_What you need to do_
In the data that follows, find the line containing "rw [h.settle, ← hp, ← hn]"; then quote that line and every line after it, exactly, through the last one.

_Dataset_
-- ==== Sys2Proof/Laws/Settle.lean ====
section
/-! SUPPORT. What follows from a command by itself: nothing but the outputs, in a quiet state; and what the outputs are after it. -/

namespace Sys2Proof.Safety

open Sys2Proof.Machine

/-- A fold whose every step leaves the state alone leaves it alone. -/
theorem foldl_fixed {σ ι : Type} (f : σ → ι → σ) (s : σ) (l : List ι) (h : ∀ i ∈ l, f s i = s) : l.foldl f s = s := by
  induction l with
  | nil => rfl
  | cons i l ih =>
    rw [List.foldl_cons, h i List.mem_cons_self]
    exact ih fun j hj => h j (List.mem_cons_of_mem _ hj)

/-- No fault action is due. -/
theorem dueStep_nil (s : State) (n : Nat) (h : s.flt.due = []) : s.dueStep n = s := by
  cases n <;> simp [State.dueStep, h]

variable {s : State}

theorem Quiet.movePrep (h : Quiet s) : s.movePrep = s := by
  unfold State.movePrep
  split
  · rfl
  · next m hm =>
    have hc : ((m.phase == .prepare || m.phase == .copy) && !m.checked) = false := by
      obtain hc | ⟨h1, h2⟩ := h.run m hm <;> simp_all
    rw [if_neg (by simp [hc])]

theorem Still.liftHold (h : Still s) : s.liftHold = s := by
  unfold State.liftHold
  split
  · rfl
  · refine foldl_fixed _ _ _ fun k _ => ?_
    cases hb : s.glb.admHold.getLsbD k.val
    · simp
    · obtain ⟨m, hm, rfl, he⟩ := h.adm k hb
      simp [hm, he]

/-- A change of a slice that changes nothing. -/
theorem modSlice_same (s : State) (i : Fin 17) (f : Slice → Slice) (h : f (s.slice i) = s.slice i) : s.modSlice i f = s := by
  have : s.slices.set i.val (f (s.slice i)) i.isLt = s.slices := by
    rw [h]
    ext j hj
    simp only [State.slice, Vector.getElem_set]
    split
    · next e => subst e; rfl
    · rfl
  show { s with slices := s.slices.set i.val (f (s.slice i)) i.isLt } = s
  rw [this]

theorem Still.detWake (h : Still s) : s.detWake = s := by
  unfold State.detWake
  split
  · next hd =>
    refine foldl_fixed _ _ _ fun i _ => ?_
    split
    · next ha =>
      obtain ⟨h1, h2⟩ := h.det hd i ha
      exact modSlice_same _ _ _ (by simp [h1, h2])
    · rfl
  · rfl

theorem Still.csrReads (h : Still s) : s.csrReads = s := by
  have h1 : s.csr.reads.filter (fun w => !s.csrHolds w.off) = [] := by
    rw [List.filter_eq_nil_iff]
    intro w hw
    simp [h.reads w hw]
  have h2 : s.csr.reads.filter (fun w => s.csrHolds w.off) = s.csr.reads := List.filter_eq_self.2 h.reads
  unfold State.csrReads
  rw [h1]
  show { s with csr := { s.csr with reads := s.csr.reads.filter fun w => s.csrHolds w.off } } = s
  rw [h2]

/-- Nothing moves on empty networks. -/
theorem netRun_clear (h : s.noc.bufs = [] ∧ s.noc.wait = []) (n : Nat) : s.netRun n = s := by
  cases n with
  | zero => rfl
  | succ n =>
    exact if_pos (by simp [h.1, h.2])

theorem Still.loadStep (h : Still s) : s.loadStep = s := by
  unfold State.loadStep
  by_cases hr : s.glb.ld.st.res = .running
  · obtain ⟨h1, h2, h3⟩ := h.load hr
    have hc : s.glb.ld.phase = .checking → s.loadCommit = s := fun e => if_neg (by have := h3 e; simp only [Bool.and_eq_true, beq_iff_eq]; tauto)
    simp only [hr, h1, bne_self_eq_false, Bool.false_eq_true, if_false]
    split
    · contradiction
    · next e => exact hc e
    · rfl
  · simp [hr]

theorem Still.parStep (h : Still s) : s.parStep = s := by
  have hj := h.job
  unfold jobWaits at hj
  unfold State.parStep
  split <;> simp_all

theorem Still.engineSteps (h : Still s) : s.engineSteps = s := by
  unfold State.engineSteps
  split
  · rfl
  · rw [h.loadStep, h.parStep]

theorem Still.startSteps (h : Still s) : s.commitStep.startStep.disableStep = s := by
  have hc : s.commitStep = s := if_neg fun hc => by
    obtain ⟨h1, h2⟩ := h.gc hc.1
    exact hc.2.1.elim h1 h2
  obtain ⟨h1, h2, h3⟩ := h.stt
  have hs : s.startStep = s := by
    unfold State.startStep
    split <;> first | contradiction | rfl
  rw [hc, hs]
  unfold State.disableStep
  split
  · next hd => exact foldl_fixed _ _ _ fun i _ => by simp [h.msc hd i]
  · rfl

theorem Still.resetSteps (h : Still s) : s.bcastStep.ltBackStep.portResetStep.slcResetStep.csrReads = s := by
  have hb : s.bcastStep = s := by simp [State.bcastStep, h.sweep]
  have hl : s.ltBackStep = s := if_neg fun hc => h.back hc.1 (by simpa using hc.2)
  have hp : s.portResetStep = s := foldl_fixed _ _ _ fun p _ => by simp [(h.ports p).1]
  have hr : s.slcResetStep = s := foldl_fixed _ _ _ fun i _ => by simp [(h.slices i).1]
  rw [hb, hl, hp, hr, h.csrReads]

theorem Still.recheck (h : Still s) : s.eachPort State.recheckPort = s :=
  foldl_fixed _ _ _ fun p _ => by
    have hf : (s.port p).held.filter s.heldReady = [] := by
      rw [List.filter_eq_nil_iff]
      intro k hk
      simp [((h.ports p).2 k hk).2]
    simp [State.recheckPort, hf]

theorem Still.pump (h : Still s) : s.pump = s :=
  foldl_fixed _ _ _ fun p _ => by
    have ha : (s.port p).held.any (·.why == .admission) = false := by
      rw [List.any_eq_false]
      intro k hk
      simpa using ((h.ports p).2 k hk).1
    simp [State.pumpPort, ha]

theorem Quiet.syncPower (h : Quiet s) : s.syncPower = s := by
  unfold State.syncPower
  split
  · refine foldl_fixed _ _ _ fun k hk => ?_
    have := h.supply k (by simpa using hk)
    simp only [Bool.and_eq_true, beq_iff_eq, bne_iff_ne]
    rw [if_neg (by tauto)]
  · rfl

theorem Still.idleWatch (h : Still s) : s.idleWatch = s :=
  foldl_fixed _ _ _ fun i _ => by simp [(h.slices i).2]

theorem Still.selfSteps (h : Still s) (hm : s.movePrep = s) : s.selfSteps = s := by
  unfold State.selfSteps
  rw [hm, h.liftHold, h.engineSteps]
  dsimp only
  rw [h.startSteps, h.detWake, h.resetSteps, h.recheck, h.pump]

/-- Power requests change nothing but the requested states, and since when they differ from the supply. -/
theorem syncPower_pins (s : State) : ∃ l m, s.syncPower = { s with pins := { s.pins with pdMode := l, pdSince := m } } := by
  unfold State.syncPower
  split
  · generalize List.range 50 = ks
    suffices h : ∀ u : State, (∃ l m, u = { s with pins := { s.pins with pdMode := l, pdSince := m } }) → ∃ l m, ks.foldl (fun s k =>
        if s.pdStat k == s.pdMode k && s.pdMode k != s.pdWant k then s.pdRequest k else s) u =
        { s with pins := { s.pins with pdMode := l, pdSince := m } } from h s ⟨_, _, rfl⟩
    induction ks with
    | nil => exact fun u h => h
    | cons k ks ih =>
      rintro _ ⟨l, m, rfl⟩
      rw [List.foldl_cons]
      apply ih
      split
      · unfold State.pdRequest Pins.noted
        dsimp only
        repeat' split
        all_goals exact ⟨_, _, rfl⟩
      · exact ⟨_, _, rfl⟩
  · exact ⟨_, _, rfl⟩

/-- In a still state in which no move prepares its destination, only power requests and the outputs follow from a command. -/
theorem Still.settle (h : Still s) (hm : s.movePrep = s) : s.settle = s.syncPower.setPins := by
  unfold State.settle
  rw [dueStep_nil _ _ h.due, h.selfSteps hm, netRun_clear h.net, dueStep_nil _ _ h.due]
  have hi : s.syncPower.idleWatch = s.syncPower := by
    obtain ⟨l, m, hl⟩ := syncPower_pins s
    rw [hl]
    exact foldl_fixed _ _ _ fun i _ => if_neg (by
      have : (s.slice i).ctl.autoRet = false := (h.slices i).2
      exact fun hc => by simp [State.slice] at hc this; simp [this] at hc)
  rw [hi]

/-- In a quiet state a message goes to its receiver at once. -/
theorem Quiet.netClear (h : Quiet s) : s.netClear = true := by
  simp only [State.netClear, h.net.1, h.net.2, h.links]; rfl

/-- In a quiet state nothing follows from a command but the outputs. -/
theorem Quiet.settle (h : Quiet s) : s.settle = s.setPins := by
  rw [h.toStill.settle h.movePrep, h.syncPower]

/-- A command whose effect leaves such a state ends there, with the power requests and the outputs that the state calls for. -/
theorem Still.ends {s t u : State} (h : Still u) (hm : u.movePrep = u) (ht : t = u) (hp : u.pending = s.pending)
    (hn : u.now = s.now) : Machine.commandEnd s t = .next u.syncPower.setPins := by
  subst ht
  unfold Machine.commandEnd
  rw [h.settle hm, ← hp, ← hn]
  obtain ⟨l, m, hl⟩ := syncPower_pins t
  rw [hl]
  rfl

/-- A command whose effect leaves a quiet state ends there, with the outputs that the state calls for. -/
theorem Quiet.commandEnd {s t : State} (h : Quiet t) (hp : t.pending = s.pending) (hn : t.now = s.now) :
    Machine.commandEnd s t = .next t.setPins := by
  unfold Machine.commandEnd
  rw [h.settle, ← hp, ← hn]
  rfl

/-- The same where the effect is known by another name. -/
theorem Quiet.ends {s t u : State} (h : Quiet u) (ht : t = u) (hp : u.pending = s.pending) (hn : u.now = s.now) :
    Machine.commandEnd s t = .next u.setPins := by
  subst ht
  exact h.commandEnd hp hn

/-- The queue and the time are no part of what makes the outputs. -/
theorem setPins_setPins (s : State) : s.setPins.setPins = s.setPins := rfl

end Sys2Proof.Safety
end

_Output of the task_
  rw [h.settle, ← hp, ← hn]
  rfl

/-- The same where the effect is known by another name. -/
theorem Quiet.ends {s t u : State} (h : Quiet u) (ht : t = u) (hp : u.pending = s.pending) (hn : u.now = s.now) :
    Machine.commandEnd s t = .next u.setPins := by
  subst ht
  exact h.commandEnd hp hn

/-- The queue and the time are no part of what makes the outputs. -/
theorem setPins_setPins (s : State) : s.setPins.setPins = s.setPins := rfl

end Sys2Proof.Safety
end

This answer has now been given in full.